MATERIAL FOR THE TASK ::
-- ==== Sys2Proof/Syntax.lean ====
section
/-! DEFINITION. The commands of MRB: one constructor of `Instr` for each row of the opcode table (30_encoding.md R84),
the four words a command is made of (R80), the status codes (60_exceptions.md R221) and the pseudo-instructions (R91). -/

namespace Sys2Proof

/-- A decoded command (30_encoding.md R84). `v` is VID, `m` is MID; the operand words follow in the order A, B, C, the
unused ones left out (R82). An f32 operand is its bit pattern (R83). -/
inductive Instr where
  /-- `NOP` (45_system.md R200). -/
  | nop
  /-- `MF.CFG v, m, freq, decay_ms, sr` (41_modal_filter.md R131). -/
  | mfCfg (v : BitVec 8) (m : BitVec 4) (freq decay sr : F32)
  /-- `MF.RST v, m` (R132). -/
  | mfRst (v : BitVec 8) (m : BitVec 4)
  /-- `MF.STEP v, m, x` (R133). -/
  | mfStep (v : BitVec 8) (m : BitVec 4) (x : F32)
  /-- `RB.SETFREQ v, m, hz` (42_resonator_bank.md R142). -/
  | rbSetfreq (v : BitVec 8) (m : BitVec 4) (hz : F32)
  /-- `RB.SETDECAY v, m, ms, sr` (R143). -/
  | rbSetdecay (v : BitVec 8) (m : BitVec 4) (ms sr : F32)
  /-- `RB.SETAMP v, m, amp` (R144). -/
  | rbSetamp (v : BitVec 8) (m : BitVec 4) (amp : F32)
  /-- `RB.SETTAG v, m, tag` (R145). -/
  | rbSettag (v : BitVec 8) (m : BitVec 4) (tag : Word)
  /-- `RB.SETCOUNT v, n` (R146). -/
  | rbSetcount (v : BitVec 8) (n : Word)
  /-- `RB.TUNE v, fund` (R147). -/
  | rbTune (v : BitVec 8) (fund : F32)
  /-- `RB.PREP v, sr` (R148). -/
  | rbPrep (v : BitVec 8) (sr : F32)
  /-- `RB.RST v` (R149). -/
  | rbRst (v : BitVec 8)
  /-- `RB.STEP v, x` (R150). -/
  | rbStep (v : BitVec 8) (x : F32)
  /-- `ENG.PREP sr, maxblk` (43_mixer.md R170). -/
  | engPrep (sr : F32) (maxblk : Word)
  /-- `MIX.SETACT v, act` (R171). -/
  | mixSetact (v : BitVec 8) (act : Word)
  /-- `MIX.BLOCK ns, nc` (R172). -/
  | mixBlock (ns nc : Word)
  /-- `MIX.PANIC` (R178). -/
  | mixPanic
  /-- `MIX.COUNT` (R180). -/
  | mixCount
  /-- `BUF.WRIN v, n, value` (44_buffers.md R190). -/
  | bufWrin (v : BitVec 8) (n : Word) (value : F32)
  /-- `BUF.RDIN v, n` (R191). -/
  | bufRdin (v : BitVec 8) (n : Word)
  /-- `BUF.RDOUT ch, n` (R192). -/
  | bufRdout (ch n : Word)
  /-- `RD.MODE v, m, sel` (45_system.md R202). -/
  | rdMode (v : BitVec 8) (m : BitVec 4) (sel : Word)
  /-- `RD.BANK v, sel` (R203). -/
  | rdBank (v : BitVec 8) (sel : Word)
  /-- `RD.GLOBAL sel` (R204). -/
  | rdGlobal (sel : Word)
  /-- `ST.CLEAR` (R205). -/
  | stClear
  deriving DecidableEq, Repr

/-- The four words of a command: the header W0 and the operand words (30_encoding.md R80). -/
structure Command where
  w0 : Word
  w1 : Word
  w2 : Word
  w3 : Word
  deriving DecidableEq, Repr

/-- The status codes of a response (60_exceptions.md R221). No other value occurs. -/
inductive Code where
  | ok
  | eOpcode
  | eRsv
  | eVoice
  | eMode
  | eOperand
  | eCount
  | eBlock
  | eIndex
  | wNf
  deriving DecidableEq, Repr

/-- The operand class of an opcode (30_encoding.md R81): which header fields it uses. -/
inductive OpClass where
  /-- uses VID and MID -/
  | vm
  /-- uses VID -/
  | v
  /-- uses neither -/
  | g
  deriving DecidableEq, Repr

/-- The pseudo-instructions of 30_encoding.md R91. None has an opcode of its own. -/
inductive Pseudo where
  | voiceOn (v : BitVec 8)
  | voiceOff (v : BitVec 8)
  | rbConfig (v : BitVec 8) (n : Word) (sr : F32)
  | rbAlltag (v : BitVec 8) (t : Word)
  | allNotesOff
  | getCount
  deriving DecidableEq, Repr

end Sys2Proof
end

WHAT IS EXPECTED :: Nothing should appear in the answer except the lines above from the line with "DEFINITION. The commands" through the line with "(maxblk : Word)", both included, written out exactly.

ANSWER SECTION ::
/-! DEFINITION. The commands of MRB: one constructor of `Instr` for each row of the opcode table (30_encoding.md R84),
the four words a command is made of (R80), the status codes (60_exceptions.md R221) and the pseudo-instructions (R91). -/

namespace Sys2Proof

/-- A decoded command (30_encoding.md R84). `v` is VID, `m` is MID; the operand words follow in the order A, B, C, the
unused ones left out (R82). An f32 operand is its bit pattern (R83). -/
inductive Instr where
  /-- `NOP` (45_system.md R200). -/
  | nop
  /-- `MF.CFG v, m, freq, decay_ms, sr` (41_modal_filter.md R131). -/
  | mfCfg (v : BitVec 8) (m : BitVec 4) (freq decay sr : F32)
  /-- `MF.RST v, m` (R132). -/
  | mfRst (v : BitVec 8) (m : BitVec 4)
  /-- `MF.STEP v, m, x` (R133). -/
  | mfStep (v : BitVec 8) (m : BitVec 4) (x : F32)
  /-- `RB.SETFREQ v, m, hz` (42_resonator_bank.md R142). -/
  | rbSetfreq (v : BitVec 8) (m : BitVec 4) (hz : F32)
  /-- `RB.SETDECAY v, m, ms, sr` (R143). -/
  | rbSetdecay (v : BitVec 8) (m : BitVec 4) (ms sr : F32)
  /-- `RB.SETAMP v, m, amp` (R144). -/
  | rbSetamp (v : BitVec 8) (m : BitVec 4) (amp : F32)
  /-- `RB.SETTAG v, m, tag` (R145). -/
  | rbSettag (v : BitVec 8) (m : BitVec 4) (tag : Word)
  /-- `RB.SETCOUNT v, n` (R146). -/
  | rbSetcount (v : BitVec 8) (n : Word)
  /-- `RB.TUNE v, fund` (R147). -/
  | rbTune (v : BitVec 8) (fund : F32)
  /-- `RB.PREP v, sr` (R148). -/
  | rbPrep (v : BitVec 8) (sr : F32)
  /-- `RB.RST v` (R149). -/
  | rbRst (v : BitVec 8)
  /-- `RB.STEP v, x` (R150). -/
  | rbStep (v : BitVec 8) (x : F32)
  /-- `ENG.PREP sr, maxblk` (43_mixer.md R170). -/
  | engPrep (sr : F32) (maxblk : Word)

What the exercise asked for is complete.